» Provided data:

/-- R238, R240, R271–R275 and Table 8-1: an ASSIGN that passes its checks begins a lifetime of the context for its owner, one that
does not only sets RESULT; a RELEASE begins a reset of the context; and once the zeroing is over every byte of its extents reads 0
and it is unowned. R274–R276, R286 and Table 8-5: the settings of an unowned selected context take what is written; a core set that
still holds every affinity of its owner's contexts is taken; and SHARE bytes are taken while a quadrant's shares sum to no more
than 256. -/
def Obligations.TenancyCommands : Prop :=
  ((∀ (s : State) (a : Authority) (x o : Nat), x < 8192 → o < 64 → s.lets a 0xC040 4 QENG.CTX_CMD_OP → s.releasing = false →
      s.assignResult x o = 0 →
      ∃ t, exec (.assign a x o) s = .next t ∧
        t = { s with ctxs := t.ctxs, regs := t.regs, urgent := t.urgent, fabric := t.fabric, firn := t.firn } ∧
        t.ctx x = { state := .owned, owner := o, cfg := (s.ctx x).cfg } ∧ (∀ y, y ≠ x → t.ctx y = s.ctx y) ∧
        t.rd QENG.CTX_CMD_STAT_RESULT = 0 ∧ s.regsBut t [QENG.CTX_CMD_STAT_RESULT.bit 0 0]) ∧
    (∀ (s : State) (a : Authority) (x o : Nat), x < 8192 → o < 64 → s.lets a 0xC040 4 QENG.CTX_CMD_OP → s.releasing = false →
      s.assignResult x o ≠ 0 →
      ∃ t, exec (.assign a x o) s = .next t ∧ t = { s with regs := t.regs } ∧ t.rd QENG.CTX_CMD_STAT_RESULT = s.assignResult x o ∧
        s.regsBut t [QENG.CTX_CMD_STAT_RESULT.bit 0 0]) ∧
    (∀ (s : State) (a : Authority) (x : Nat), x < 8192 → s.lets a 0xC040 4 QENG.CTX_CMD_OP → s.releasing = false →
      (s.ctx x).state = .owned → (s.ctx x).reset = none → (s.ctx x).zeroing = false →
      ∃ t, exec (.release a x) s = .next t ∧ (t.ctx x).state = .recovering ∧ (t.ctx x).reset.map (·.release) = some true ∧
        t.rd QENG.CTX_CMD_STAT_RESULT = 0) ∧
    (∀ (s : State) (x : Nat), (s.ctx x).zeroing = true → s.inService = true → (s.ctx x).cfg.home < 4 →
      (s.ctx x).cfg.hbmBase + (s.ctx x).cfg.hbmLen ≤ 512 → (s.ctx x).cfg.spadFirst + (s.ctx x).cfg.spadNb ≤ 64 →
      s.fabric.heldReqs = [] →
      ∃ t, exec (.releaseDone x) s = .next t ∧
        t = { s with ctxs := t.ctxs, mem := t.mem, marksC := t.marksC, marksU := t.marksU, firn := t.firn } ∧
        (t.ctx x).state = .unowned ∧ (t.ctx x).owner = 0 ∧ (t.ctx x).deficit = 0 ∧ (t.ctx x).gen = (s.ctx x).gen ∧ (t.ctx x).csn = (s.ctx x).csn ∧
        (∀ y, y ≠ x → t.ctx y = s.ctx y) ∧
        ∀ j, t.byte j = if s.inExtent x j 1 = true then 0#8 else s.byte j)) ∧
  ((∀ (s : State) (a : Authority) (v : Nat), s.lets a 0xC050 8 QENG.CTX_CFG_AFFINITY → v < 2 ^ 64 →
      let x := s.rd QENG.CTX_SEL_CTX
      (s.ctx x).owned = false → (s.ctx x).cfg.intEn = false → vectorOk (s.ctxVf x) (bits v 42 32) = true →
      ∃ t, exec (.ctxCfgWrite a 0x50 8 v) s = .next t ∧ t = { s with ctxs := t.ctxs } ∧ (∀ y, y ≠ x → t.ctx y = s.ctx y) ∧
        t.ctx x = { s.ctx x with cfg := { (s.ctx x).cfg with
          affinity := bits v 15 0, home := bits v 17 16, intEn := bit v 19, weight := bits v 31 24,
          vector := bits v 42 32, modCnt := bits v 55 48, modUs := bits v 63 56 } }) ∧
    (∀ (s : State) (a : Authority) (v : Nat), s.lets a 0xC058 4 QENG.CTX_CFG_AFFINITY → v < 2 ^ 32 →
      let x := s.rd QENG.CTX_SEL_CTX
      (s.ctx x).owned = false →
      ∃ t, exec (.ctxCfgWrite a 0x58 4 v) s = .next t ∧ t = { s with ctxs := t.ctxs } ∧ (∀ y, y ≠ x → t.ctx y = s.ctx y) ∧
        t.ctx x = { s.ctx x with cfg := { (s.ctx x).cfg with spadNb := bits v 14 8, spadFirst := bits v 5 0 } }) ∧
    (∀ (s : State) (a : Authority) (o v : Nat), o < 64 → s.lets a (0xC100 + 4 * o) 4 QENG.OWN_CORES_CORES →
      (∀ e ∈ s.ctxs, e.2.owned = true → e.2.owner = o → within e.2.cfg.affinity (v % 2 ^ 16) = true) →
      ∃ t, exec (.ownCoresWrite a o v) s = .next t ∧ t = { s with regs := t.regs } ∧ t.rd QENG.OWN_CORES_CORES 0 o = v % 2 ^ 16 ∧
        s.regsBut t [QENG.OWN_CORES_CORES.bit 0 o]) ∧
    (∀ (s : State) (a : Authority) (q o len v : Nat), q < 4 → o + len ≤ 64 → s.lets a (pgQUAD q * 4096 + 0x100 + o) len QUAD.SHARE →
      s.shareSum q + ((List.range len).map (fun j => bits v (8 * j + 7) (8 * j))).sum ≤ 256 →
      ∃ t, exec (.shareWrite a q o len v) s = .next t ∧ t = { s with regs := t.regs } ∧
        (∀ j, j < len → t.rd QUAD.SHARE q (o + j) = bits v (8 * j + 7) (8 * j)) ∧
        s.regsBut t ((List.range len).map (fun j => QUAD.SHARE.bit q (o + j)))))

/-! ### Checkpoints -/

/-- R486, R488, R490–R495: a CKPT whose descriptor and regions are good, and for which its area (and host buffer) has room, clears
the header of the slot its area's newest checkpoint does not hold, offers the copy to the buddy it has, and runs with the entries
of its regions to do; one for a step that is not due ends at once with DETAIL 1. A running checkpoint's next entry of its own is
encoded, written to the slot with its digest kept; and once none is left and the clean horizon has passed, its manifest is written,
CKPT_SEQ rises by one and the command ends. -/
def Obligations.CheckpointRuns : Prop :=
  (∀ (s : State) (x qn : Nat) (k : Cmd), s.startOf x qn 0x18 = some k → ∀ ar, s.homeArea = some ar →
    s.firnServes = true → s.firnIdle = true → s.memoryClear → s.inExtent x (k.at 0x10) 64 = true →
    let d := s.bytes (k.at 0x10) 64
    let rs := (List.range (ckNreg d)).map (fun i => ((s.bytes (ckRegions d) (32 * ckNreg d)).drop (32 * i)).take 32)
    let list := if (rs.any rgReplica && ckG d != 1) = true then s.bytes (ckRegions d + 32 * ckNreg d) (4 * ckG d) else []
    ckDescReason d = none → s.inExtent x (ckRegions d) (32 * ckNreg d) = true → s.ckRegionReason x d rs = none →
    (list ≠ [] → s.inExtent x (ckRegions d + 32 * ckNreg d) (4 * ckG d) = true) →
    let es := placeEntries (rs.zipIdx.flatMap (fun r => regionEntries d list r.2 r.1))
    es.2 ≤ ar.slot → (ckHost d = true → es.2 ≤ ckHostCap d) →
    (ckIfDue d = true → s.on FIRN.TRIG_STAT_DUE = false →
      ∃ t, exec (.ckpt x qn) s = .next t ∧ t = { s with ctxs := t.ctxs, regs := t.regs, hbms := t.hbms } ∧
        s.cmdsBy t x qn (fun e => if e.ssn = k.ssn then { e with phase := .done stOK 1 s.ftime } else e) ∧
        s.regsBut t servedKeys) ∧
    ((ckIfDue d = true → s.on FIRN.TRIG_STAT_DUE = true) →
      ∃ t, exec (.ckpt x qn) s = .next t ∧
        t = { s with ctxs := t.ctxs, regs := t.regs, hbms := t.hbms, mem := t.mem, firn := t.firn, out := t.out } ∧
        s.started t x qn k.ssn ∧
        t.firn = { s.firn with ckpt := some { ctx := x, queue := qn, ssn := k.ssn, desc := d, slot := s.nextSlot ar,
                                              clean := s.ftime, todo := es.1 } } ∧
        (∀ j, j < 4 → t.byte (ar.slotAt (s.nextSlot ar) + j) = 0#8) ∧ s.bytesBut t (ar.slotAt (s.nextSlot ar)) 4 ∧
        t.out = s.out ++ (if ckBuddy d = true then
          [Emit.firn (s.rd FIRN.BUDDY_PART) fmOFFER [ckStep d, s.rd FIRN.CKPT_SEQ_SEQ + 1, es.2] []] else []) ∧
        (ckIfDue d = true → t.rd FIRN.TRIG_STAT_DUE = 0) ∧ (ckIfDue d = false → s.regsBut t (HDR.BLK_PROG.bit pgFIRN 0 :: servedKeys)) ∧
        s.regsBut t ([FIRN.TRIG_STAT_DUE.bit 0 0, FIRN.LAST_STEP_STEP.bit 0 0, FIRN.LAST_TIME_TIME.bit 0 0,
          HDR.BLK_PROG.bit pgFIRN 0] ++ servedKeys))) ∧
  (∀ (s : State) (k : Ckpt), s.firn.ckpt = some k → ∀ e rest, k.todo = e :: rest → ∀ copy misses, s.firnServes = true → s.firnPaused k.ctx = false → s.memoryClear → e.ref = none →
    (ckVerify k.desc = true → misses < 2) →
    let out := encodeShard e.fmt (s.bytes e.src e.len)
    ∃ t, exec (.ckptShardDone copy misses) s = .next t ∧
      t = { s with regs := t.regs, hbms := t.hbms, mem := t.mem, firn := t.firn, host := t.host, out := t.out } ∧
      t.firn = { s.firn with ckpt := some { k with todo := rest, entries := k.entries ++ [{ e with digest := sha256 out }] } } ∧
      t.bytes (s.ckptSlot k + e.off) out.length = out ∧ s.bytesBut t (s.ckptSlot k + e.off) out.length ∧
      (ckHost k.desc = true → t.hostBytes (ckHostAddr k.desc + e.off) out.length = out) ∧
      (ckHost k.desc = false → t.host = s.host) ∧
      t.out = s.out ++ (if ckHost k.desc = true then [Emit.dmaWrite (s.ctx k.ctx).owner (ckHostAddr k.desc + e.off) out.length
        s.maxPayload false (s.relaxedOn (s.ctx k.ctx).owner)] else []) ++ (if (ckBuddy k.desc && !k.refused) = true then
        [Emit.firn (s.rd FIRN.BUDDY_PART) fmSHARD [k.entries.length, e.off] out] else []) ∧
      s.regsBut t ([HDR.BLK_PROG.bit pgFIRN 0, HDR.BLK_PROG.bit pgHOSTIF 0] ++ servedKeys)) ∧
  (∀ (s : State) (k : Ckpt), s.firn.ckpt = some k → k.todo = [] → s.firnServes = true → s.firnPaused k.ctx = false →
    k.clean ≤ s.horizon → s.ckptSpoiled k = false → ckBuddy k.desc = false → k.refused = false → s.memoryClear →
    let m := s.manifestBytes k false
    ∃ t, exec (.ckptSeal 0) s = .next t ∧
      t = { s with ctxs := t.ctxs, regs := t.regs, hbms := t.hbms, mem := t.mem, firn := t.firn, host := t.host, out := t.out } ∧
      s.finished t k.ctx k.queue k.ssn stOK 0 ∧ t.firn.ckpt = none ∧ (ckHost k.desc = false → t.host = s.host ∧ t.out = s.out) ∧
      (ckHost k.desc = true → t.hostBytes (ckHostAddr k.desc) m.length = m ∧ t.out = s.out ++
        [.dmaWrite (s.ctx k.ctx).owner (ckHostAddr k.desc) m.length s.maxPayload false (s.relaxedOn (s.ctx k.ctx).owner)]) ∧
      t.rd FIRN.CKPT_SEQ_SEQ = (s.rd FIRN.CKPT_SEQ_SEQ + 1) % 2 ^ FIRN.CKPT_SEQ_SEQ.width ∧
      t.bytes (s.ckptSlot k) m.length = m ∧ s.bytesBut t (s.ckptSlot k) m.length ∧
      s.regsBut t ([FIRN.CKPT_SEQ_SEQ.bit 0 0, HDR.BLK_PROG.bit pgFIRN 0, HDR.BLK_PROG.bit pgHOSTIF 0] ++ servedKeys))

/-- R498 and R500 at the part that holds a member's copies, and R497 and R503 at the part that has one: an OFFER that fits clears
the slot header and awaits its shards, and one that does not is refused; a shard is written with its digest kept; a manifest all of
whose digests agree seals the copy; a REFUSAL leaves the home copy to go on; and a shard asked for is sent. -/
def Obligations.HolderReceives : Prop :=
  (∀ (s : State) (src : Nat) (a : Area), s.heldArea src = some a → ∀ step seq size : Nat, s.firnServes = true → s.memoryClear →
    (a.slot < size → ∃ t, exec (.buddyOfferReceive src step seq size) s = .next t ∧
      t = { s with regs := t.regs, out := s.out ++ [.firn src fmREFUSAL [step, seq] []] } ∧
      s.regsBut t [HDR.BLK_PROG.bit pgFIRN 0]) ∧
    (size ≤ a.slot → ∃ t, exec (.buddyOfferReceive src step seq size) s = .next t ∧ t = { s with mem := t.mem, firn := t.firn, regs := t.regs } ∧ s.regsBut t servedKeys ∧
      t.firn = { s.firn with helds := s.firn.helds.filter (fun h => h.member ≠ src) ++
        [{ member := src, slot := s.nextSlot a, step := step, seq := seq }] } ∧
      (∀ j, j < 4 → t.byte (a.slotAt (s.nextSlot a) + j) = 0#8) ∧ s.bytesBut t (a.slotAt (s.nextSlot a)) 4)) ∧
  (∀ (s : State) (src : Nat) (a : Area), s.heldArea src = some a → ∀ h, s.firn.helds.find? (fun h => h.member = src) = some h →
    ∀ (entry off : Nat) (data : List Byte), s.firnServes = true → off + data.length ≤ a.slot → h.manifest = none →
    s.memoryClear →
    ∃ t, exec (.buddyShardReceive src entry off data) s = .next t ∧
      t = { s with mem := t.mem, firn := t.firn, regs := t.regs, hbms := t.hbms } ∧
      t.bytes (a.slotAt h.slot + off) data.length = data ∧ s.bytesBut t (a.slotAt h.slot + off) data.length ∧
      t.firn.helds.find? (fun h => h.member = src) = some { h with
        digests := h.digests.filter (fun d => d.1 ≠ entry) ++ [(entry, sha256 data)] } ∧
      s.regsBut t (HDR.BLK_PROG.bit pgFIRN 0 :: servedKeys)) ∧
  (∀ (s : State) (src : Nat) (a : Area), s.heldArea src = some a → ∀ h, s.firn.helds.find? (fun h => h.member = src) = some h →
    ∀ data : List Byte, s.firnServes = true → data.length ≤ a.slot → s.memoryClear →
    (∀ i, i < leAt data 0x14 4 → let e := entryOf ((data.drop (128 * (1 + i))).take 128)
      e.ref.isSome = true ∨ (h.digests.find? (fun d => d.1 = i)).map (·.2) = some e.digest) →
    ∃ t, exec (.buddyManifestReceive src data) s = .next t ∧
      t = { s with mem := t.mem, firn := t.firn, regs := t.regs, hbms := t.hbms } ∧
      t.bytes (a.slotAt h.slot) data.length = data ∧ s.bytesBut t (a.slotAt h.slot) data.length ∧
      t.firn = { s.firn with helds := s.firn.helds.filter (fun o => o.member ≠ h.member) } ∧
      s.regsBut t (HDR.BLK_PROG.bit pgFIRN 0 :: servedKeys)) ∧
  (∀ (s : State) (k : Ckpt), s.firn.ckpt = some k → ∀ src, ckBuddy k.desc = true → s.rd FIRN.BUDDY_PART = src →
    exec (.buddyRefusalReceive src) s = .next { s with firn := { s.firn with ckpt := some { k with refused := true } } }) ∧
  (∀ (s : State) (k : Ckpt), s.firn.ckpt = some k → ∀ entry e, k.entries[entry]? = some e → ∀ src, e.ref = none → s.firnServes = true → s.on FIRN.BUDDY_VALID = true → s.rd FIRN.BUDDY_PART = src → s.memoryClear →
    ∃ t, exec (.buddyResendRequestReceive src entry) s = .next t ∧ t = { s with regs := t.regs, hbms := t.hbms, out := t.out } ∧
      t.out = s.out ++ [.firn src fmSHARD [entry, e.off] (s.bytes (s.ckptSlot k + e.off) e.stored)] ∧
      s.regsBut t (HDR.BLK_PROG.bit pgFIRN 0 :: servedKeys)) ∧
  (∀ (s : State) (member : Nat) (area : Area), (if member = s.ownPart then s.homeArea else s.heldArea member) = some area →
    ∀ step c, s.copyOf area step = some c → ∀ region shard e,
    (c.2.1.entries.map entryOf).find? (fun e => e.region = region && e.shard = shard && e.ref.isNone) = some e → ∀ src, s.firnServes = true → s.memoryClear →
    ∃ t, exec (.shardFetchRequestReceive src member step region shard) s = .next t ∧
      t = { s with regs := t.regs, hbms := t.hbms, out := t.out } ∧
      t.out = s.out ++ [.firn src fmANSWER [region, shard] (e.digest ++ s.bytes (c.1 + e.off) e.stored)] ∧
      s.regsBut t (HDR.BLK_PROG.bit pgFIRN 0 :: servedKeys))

» Exercise goal:
Nothing but a number, please, for how many lines of the data hold "stored".

» Response area:
2